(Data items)
/-- CORE_FAULT_STOP, FAULT_RESUME, FAULT_REFUSE (R281, R333): the record of a core's fault goes into the next slot of its function's ring, where
one is free, a slot being free again once its record is answered (log entry 31); a resumed access issues anew; a refused one that no table
fault is behind is a FAULT user trap. -/
def Obligations.FaultAnswers : Prop :=
  ∀ (s : State) (c : Nat) (f : FaultStop) (rest : List FaultStop), (s.core c).faults = f :: rest →
    (f.recorded = false → s.ringFull f.vf = true → exec (.coreFaultStop c) s = .next s) ∧
    (f.recorded = false → s.ringFull f.vf = false → Orderly s →
      let at_ := s.vfDword f.vf 80 + 32 * (s.faultHead f.vf % s.vfWord f.vf 88)
      let unit := c + (if f.write = true then 2 ^ 16 else 0) + (if f.fetch = true then 2 ^ 17 else 0) + (if f.copy ≠ none then 2 ^ 18 else 0)
      ∃ s', exec (.coreFaultStop c) s = .next s' ∧ (s'.core c).faults = { f with recorded := true, record := s.faultHead f.vf } :: rest ∧
        s'.faultHead f.vf = s.faultHead f.vf + 1 ∧ s'.homeNat at_ 8 = f.va.toNat ∧ s'.homeNat (at_ + 8) 4 = f.kind % 2 ^ 32 ∧
        s'.homeNat (at_ + 12) 4 = unit % 2 ^ 32 ∧ s'.homeNat (at_ + 16) 8 = s.clock.now % 2 ^ 64 ∧ s'.homeNat (at_ + 24) 1 = f.level % 2 ^ 8 ∧
        (∀ x, Apart x 1 at_ 32 → readMem s'.mem x = readMem s.mem x)) ∧
    (∀ (w : Wave) (th : Thread), f.recorded = true → f.copy = none → s.wave? f.who.core f.who.slot = some w →
      w.lane? f.who.lane = some th → th.wait = .fault →
      (∃ s', exec (.faultResume c) s = .next s' ∧ (s'.core c).faults = rest ∧
        (∀ x ∈ s'.mon.faultOpen, x.vf ≠ f.vf ∨ x.record ≠ f.record) ∧
        s'.lane? f.who.core f.who.slot f.who.lane = some { th with wait := .no } ∧ s.sameMemory s') ∧
      (f.kind ≠ 3 → ∃ s', exec (.faultRefuse c) s = .next s' ∧ (s'.core c).faults = rest ∧
        (∀ x ∈ s'.mon.faultOpen, x.vf ≠ f.vf ∨ x.record ≠ f.record) ∧
        s'.lane? f.who.core f.who.slot f.who.lane = some ((Thread.trap s w.regs { th with wait := .no } cFAULT th.pc).issuedIn f.step) ∧
        s.sameMemory s'))

/-! ## The dispatcher -/

/-- LAUNCH_RECORD_TAKE (R300, R303, R308): a queue that is not served, an older record of it with gangs to start, and a slot whose SEQ does
not name it leave everything; else, with no communicator open and no evicted page to come back, HEAD advances, a record of another class is refused with REASON 1, and one that passes
every step is a launch that waits. -/
def Obligations.RecordsTaken : Prop :=
  ∀ (s : State) (vf cls pa : Nat), s.submits = [] →
    let dv := s.queueVa vf cls
    let head := s.devGet vf (dv + 16) 4
    let va := s.devGet vf dv 8 + 256 * (head % max 1 (s.devGet vf (dv + 8) 4))
    let bs := s.vaBytes vf va 256
    let r := recOfBytes bs
    let busy := ∃ p ∈ s.launches, p.2.vf = vf ∧ p.2.prog.lrec.cls = cls ∧ p.2.aborting = none ∧ p.2.status ≤ 1 ∧ p.2.started < p.2.prog.lrec.gangs
    let s1 := s.devPut vf (dv + 16) 4 ((head + 1) % 2 ^ 32)
    (s.served vf cls = false ∨ busy ∨ fld bs 20 4 ≠ (head + 1) % 2 ^ 32 → exec (.launchRecordTake vf cls) s = .next s) ∧
    (s.served vf cls = true → ¬busy → fld bs 20 4 = (head + 1) % 2 ^ 32 → Orderly s → s.comms = [] → Mapped s vf (dv + 16) 4 pa →
      (∀ q, r.cls ≠ cls → Mapped s1 vf r.done.toNat 40 q → Apart pa 4 q 40 →
        ∃ s', exec (.launchRecordTake vf cls) s = .next s' ∧ s'.homeNat pa 4 = (head + 1) % 2 ^ 32 ∧ s'.launches = s.launches ∧
          s'.homeNat q 4 = 3 ∧ s'.homeNat (q + 4) 4 = 1) ∧
      (∀ p ts, r.cls = cls → s1.readProg vf va bs = .ok p → s1.readTemplates vf r = .ok ts → r.cores = false → p.lrec.collective = false → s.moved = [] →
        ∃ s' y, exec (.launchRecordTake vf cls) s = .next s' ∧ s'.homeNat pa 4 = (head + 1) % 2 ^ 32 ∧ s'.launch? s.ids = some y ∧
          y.vf = vf ∧ y.prog = p ∧ y.templates = ts ∧ y.status = 0 ∧ y.started = 0 ∧ y.live = 0 ∧ y.aborting = none))

/-- GANG_START, SPAWN_ENTRY_TAKE, EDGE_CONSUMER_START, EDGE_DRAIN_START (R304, R306, R311 to R313) of work that comes next, with the leases granted: the
gang starts whole, its blocks on the cores of its place, or not at all; a consumer becomes due of an edge that has none waiting or running, by whichever
table names it, and gets the count of items seen then. The place of a
gang start is an operand of the step, any that the rules allow (log entries 1 and 32). -/
def Obligations.GangsStart : Prop :=
  ∀ (s : State) (l : Nat) (x : Launch), s.launch? l = some x → x.id = l → x.open_ = true → x.leased = true →
    let starts := fun (t : State) (tmpl gi : Nat) (args : List Word) (place : List Nat) =>
      (∃ g, t.gang? s.ids = some g ∧ g.launch = l ∧ g.tmpl = tmpl ∧ g.index = gi ∧ g.args = args) ∧
      (∃ y, t.launch? l = some y ∧ y.live = x.live + 1 ∧ y.status = 1 ∧ y.started = x.started + (if tmpl = 0 then 1 else 0)) ∧
      ∀ i < (x.progOf tmpl).lrec.blocksPerGang, ∃ b ∈ t.blocksOf s.ids, b.index = i ∧ place[i]?.map (fun e => e / 4) = some b.core
    (∀ place, x.prog.lrec.cores = false → x.started < x.prog.lrec.gangs → s.isNext x .gang = true →
      (s.startGang x 0 x.started [] none place = none → exec (.gangStart l x.started place) s = .next s) ∧
      (∀ t, s.startGang x 0 x.started [] none place = some t →
        ∃ s', exec (.gangStart l x.started place) s = .next s' ∧ starts s' 0 x.started [] place)) ∧
    (∀ k place t, s.spawnWaiting x ≠ 0 → s.isNext x .spawn = true → k = ((s.spawnEntry x 0).headD 0).toNat % 64 → x.tleased.elem k = true →
      s.findPlace x (k + 1) ((s.spawnDue x).head?.map (fun d => d.2)) = some place →
      s.startGang x (k + 1) 0 ((s.spawnEntry x 0).drop 1) none place = some t →
      ∃ s', exec (.spawnEntryTake l) s = .next s' ∧ starts s' (k + 1) 0 ((s.spawnEntry x 0).drop 1) place) ∧
    (∀ e < x.edgeVas.length,
      let va := x.edgeVas.getD e 0
      let items := (s.edgeOf x e).2.2.1
      let due := fun (dr : Bool) => (s.dueEdges x).find? (fun d => d.edge == e && d.drain == dr)
      (s.edgeBusy x.vf va = false → (x.edgeVas.take e).elem va = false →
        (0 < items → (s.edgeOf x e).2.1 ≤ items → due false = some ⟨e, s.free, items, false⟩) ∧
        (s.onlyConsumers x = true → 1 ≤ items → items < (s.edgeOf x e).2.1 → due true = some ⟨e, s.free, items, true⟩)) ∧
      (∀ d k place t, s.isNext x (.edge e) = true → k = (s.edgeOf x e).2.2.2 → x.tleased.elem k = true → s.findPlace x (k + 1) none = some place →
        let args : List Word := [BitVec.ofNat 32 va, BitVec.ofNat 32 (va / 2 ^ 32), BitVec.ofNat 32 d.items]
        s.startGang x (k + 1) 0 args (some e) place = some t →
        (due false = some d →
          ∃ s', exec (.edgeConsumerStart l e) s = .next s' ∧ starts s' (k + 1) 0 args place ∧ ∃ y, s'.launch? l = some y ∧ e ∈ y.consumers) ∧
        (due true = some d →
          ∃ s', exec (.edgeDrainStart l e) s = .next s' ∧ starts s' (k + 1) 0 args place ∧ ∃ y, s'.launch? l = some y ∧ e ∈ y.consumers)))

/-- LAUNCH_COMPLETE, ALLOWANCE_REFILL, EVICTION_COMPLETE (R307, R316, R331): a launch whose conditions hold, with what it wrote published, has
STATUS 2 and its times in its completion record and is gone; one whose conditions do not hold stays; a bucket at its instant is filled up to
its cap and its tag records are gone, once an instant (log entry 37); an evicted range is away, and no core holds a translation of it; a page of it in device
memory has gone to a frame of host or CXL memory, which its table entry names (log entry 32), and nothing else of memory has changed. -/
def Obligations.DispatcherEnds : Prop :=
  (∀ (s : State) (l : Nat) (x : Launch), s.launch? l = some x → x.aborting = none →
    (s.allDone x = false → exec (.launchComplete l) s = .next s) ∧
    (∀ q, s.allDone x = true → x.coll = none → x.prog.lrec.tcb = 0 → Published s x → s.comms = [] → Orderly s →
      Mapped s x.vf x.prog.lrec.done.toNat 40 q → risingFrom 0 s.launches = true →
      ∃ s', exec (.launchComplete l) s = .next s' ∧ s'.launch? l = none ∧ s'.homeNat q 4 = 2 ∧ s'.homeNat (q + 4) 4 = 0 ∧
        s'.homeNat (q + 8) 4 = 0 ∧ s'.homeNat (q + 12) 4 = 0 ∧ s'.homeNat (q + 16) 8 = 0 ∧ s'.homeNat (q + 32) 8 = s.clock.now % 2 ^ 64 ∧
        (∀ n, x.tstart = some n → s'.homeNat (q + 24) 8 = n % 2 ^ 64) ∧ (∀ a, Apart a 1 q 40 → readMem s'.mem a = readMem s.mem a))) ∧
  (∀ (s : State) (vf b pa : Nat), b < 1024 → Orderly s → Mapped s vf (s.bucketVa vf b) 16 pa →
    let ctrl := s.homeNat (pa + 12) 4
    let period := ctrl / 2 ^ 12 * 10000
    let again := ∃ r ∈ s.refills, r.vf = vf ∧ r.bucket = b ∧ r.instant = s.clock.now
    (ctrl.testBit 0 = false ∨ period = 0 ∨ s.clock.now % period ≠ 0 ∨ again → exec (.allowanceRefill vf b) s = .next s) ∧
    (ctrl.testBit 0 = true → 0 < period → s.clock.now % period = 0 → ¬again → ∃ s', exec (.allowanceRefill vf b) s = .next s' ∧
      s'.homeNat pa 4 = min (s.homeNat pa 4 + s.homeNat (pa + 4) 4) (s.homeNat (pa + 8) 4) ∧
      s'.tags = s.tags.filter (fun t => !(t.vf == vf && t.bucket == b)) ∧ (∀ a, Apart a 1 pa 4 → readMem s'.mem a = readMem s.mem a))) ∧
  (∀ (s : State) (id : Nat), (∀ p ∈ s.launches, p.2.leased = true) →
    let gone := fun (x : Resident) => x ∈ s.residents ∧ x.id = id ∧ x.evicting = true
    ∃ s', exec (.evictionComplete id) s = .next s' ∧
      s'.residents = s.residents.map (fun x => if x.id = id ∧ x.evicting = true then { x with evicting := false, away := true } else x) ∧
      (∀ e, e ∈ s'.tlb ↔ e ∈ s.tlb ∧ ∀ x, gone x → x.vf = e.vf → Apart (x.range.va % 2 ^ 57) x.range.len e.base e.bytes) ∧
      ((∀ x, gone x → ∀ p ∈ s.rangePages x.vf x.range, ∀ l, p.2 = some l → isDevice l.frame = false) →
        { s' with residents := s.residents, tlb := s.tlb } = s) ∧
      (∀ x va l, s.residents.filter (fun y => y.id == id && y.evicting) = [x] → s.rangePages x.vf x.range = [(va, some l)] → isDevice l.frame = true →
        x.range.va % 2 ^ 57 ≤ va → va + l.bytes ≤ x.range.va % 2 ^ 57 + x.range.len → Orderly s →
        ∃ far, (regionOf far = some .host ∨ regionOf far = some .cxl) ∧ s'.homeNat l.place 8 = l.entry % 2 ^ 8 + far ∧
          s'.moved = ⟨x.vf, va, l.level, l.frame, far⟩ :: s.moved ∧ ∀ a, Apart a 1 l.place 8 → readMem s'.mem a = readMem s.mem a))

/-! ## Tenancy and boot -/

/-- Each of these six steps answers a next state in every state. INVALIDATION_REQUEST and _COMPLETE (R325): a request is added, and no core holds a
translation of its range any more; it is answered once no unperformed access uses what it names, and not before. SLICE_SWITCH (R335, R336): with the
slice of another function begun, that function is incoming; a partition at rest begins its scrub, the gangs of one that is not are stopped; one that
is switching notes the function that is then to follow. SCRUB_COMPLETE (R338): the incoming function holds the partition, and no core of it a tile,
slot, window entry, latched state or translation of the one before. PARTITION_REASSIGN (R337): as a switch. BOOT (R339, R340): a stage whose image
passes goes on to the next, one whose image fails leaves the device in recovery; a partition that runs nothing has the image, or, where it fails,
its functions are not enabled. The partitions, their scrub and the words the monitor writes follow log entries 6, 29, 50 and 53. -/
def Obligations.Tenancy : Prop :=
  (∀ (s : State) (vf va len : Nat), ∃ s', exec (.invalidationRequest vf va len) s = .next s' ∧
    s'.invals = s.invals ++ [⟨s.ids, vf, va, len, s.free⟩] ∧
    (∀ e, e ∈ s'.tlb ↔ e ∈ s.tlb ∧ (e.vf = vf → Apart (va % 2 ^ 57) len e.base e.bytes)) ∧
    { s' with invals := s.invals, ids := s.ids, tlb := s.tlb } = s) ∧
  (∀ (s : State) (id : Nat), ∃ s', exec (.invalidationComplete id) s = .next s' ∧ { s' with invals := s.invals } = s ∧
    (s.invals.find? (fun x => x.id == id) = none → s' = s) ∧
    (∀ v, s.invals.find? (fun x => x.id == id) = some v →
      let used := ∃ w ∈ s.waves, ∃ t ∈ w.lanes, ∃ a ∈ t.acc, v.holds (s.vfOf w.blk) a = true
      (used → s' = s) ∧ (¬used → s'.invals = s.invals.filter (fun x => x.id != id)))) ∧
  (∀ (s : State) (n : Nat), ∃ s', exec (.sliceSwitch n) s = .next s' ∧ (look s.partitions n = none ∨ s.slice n s.clock.now = none → s' = s) ∧
    (∀ p f a, look s.partitions n = some p → s.slice n s.clock.now = some (f, a) →
      (∀ g, p.incoming = some g → f ≠ p.queued.getD g → s' = { s with partitions := s'.partitions } ∧
        look s'.partitions n = some { p with queued := some f }) ∧
      (p.incoming = none → f = p.vf → a ≠ s.clock.now → s' = s) ∧
      (p.incoming = none → p.scrubbing = false → f ≠ p.vf → ∃ p', look s'.partitions n = some p' ∧
        p'.incoming = some f ∧ p'.vf = p.vf ∧ (s.partGangs p = [] → p'.scrubbing = true) ∧
        (∀ k g, k ∈ s.partGangs p → s.gang? k = some g → g.id = k → p'.scrubbing = false ∧ ∃ g', s'.gang? k = some g' ∧ g'.stop = true)))) ∧
  (∀ (s : State) (n : Nat), ∃ s', exec (.scrubComplete n) s = .next s' ∧ (∀ p, look s.partitions n = some p → p.scrubbing = false → s' = s) ∧
    (∀ p f, look s.partitions n = some p → p.scrubbing = true → p.incoming = some f → p.queued = none →
      look s'.partitions n = some { p with vf := f, incoming := none, scrubbing := false } ∧
      ∀ c ∈ p.cores, (s'.core c).tiles = [] ∧ (s'.core c).slots = [] ∧ (s'.core c).window = [] ∧ (s'.core c).mq.latch = Latch.reset ∧
        ∀ e ∈ s'.tlb, e.core ≠ c ∧ (e.core = 192 → e.vf ≠ p.vf))) ∧
  (∀ (s : State) (n vf : Nat), ∃ s', exec (.partitionReassign n vf) s = .next s' ∧ (look s.partitions n = none → s' = s) ∧
    (∀ p, look s.partitions n = some p →
      (p.incoming ≠ none → look s'.partitions n = some { p with queued := some vf }) ∧
      (p.incoming = none → p.vf = vf → s' = s) ∧
      (p.incoming = none → p.vf ≠ vf → p.scrubbing = false → ∃ p', look s'.partitions n = some p' ∧ p'.incoming = some vf ∧ p'.vf = p.vf ∧
        (s.partGangs p = [] → p'.scrubbing = true) ∧
        (∀ k g, k ∈ s.partGangs p → s.gang? k = some g → g.id = k → p'.scrubbing = false ∧ ∃ g', s'.gang? k = some g' ∧ g'.stop = true)))) ∧
  (∀ (s : State) (n : Nat) (hdr payload key : List Byte),
    let ok := s.imageOk (min 3 (s.mon.bootStage + 1)) n hdr payload key
    ∃ s', exec (.boot n hdr payload key) s = .next s' ∧ (hdr.length ≠ 1024 ∨ fld hdr 0 4 ≠ 0x4E5A4952 → ok = false) ∧
    (s.mon.recovery = true → s' = s) ∧
    (s.mon.recovery = false → s.mon.bootStage < 2 →
      s'.mon.bootStage = s.mon.bootStage + (if ok = true then 1 else 0) ∧ s'.mon.recovery = !ok ∧ { s' with mon := s.mon } = s) ∧
    (∀ p, s.mon.recovery = false → 2 ≤ s.mon.bootStage → look s.partitions n = some p → p.incoming = none → p.scrubbing = false →
      s.partGangs p = [] → risingFrom 0 s.mon.regs = true →
      (ok = true → ∃ p', look s'.partitions n = some p' ∧ p'.booted = true ∧ p'.image = (hdr.drop 24).take 64 ∧ p'.vf = p.vf ∧
        (p.image ≠ [] → p.image ≠ p'.image → p'.scrubbing = true)) ∧
      (ok = false → look s'.partitions n = some { p with booted := false } ∧
        ∀ vf < 256, s.vfWord vf 4 = n → (s'.vfWord vf 92).testBit 0 = false)))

» Problem to work on: Could you tally the lines in the data that contain the string "follow" and answer with the number alone?

» Solution to the problem: 2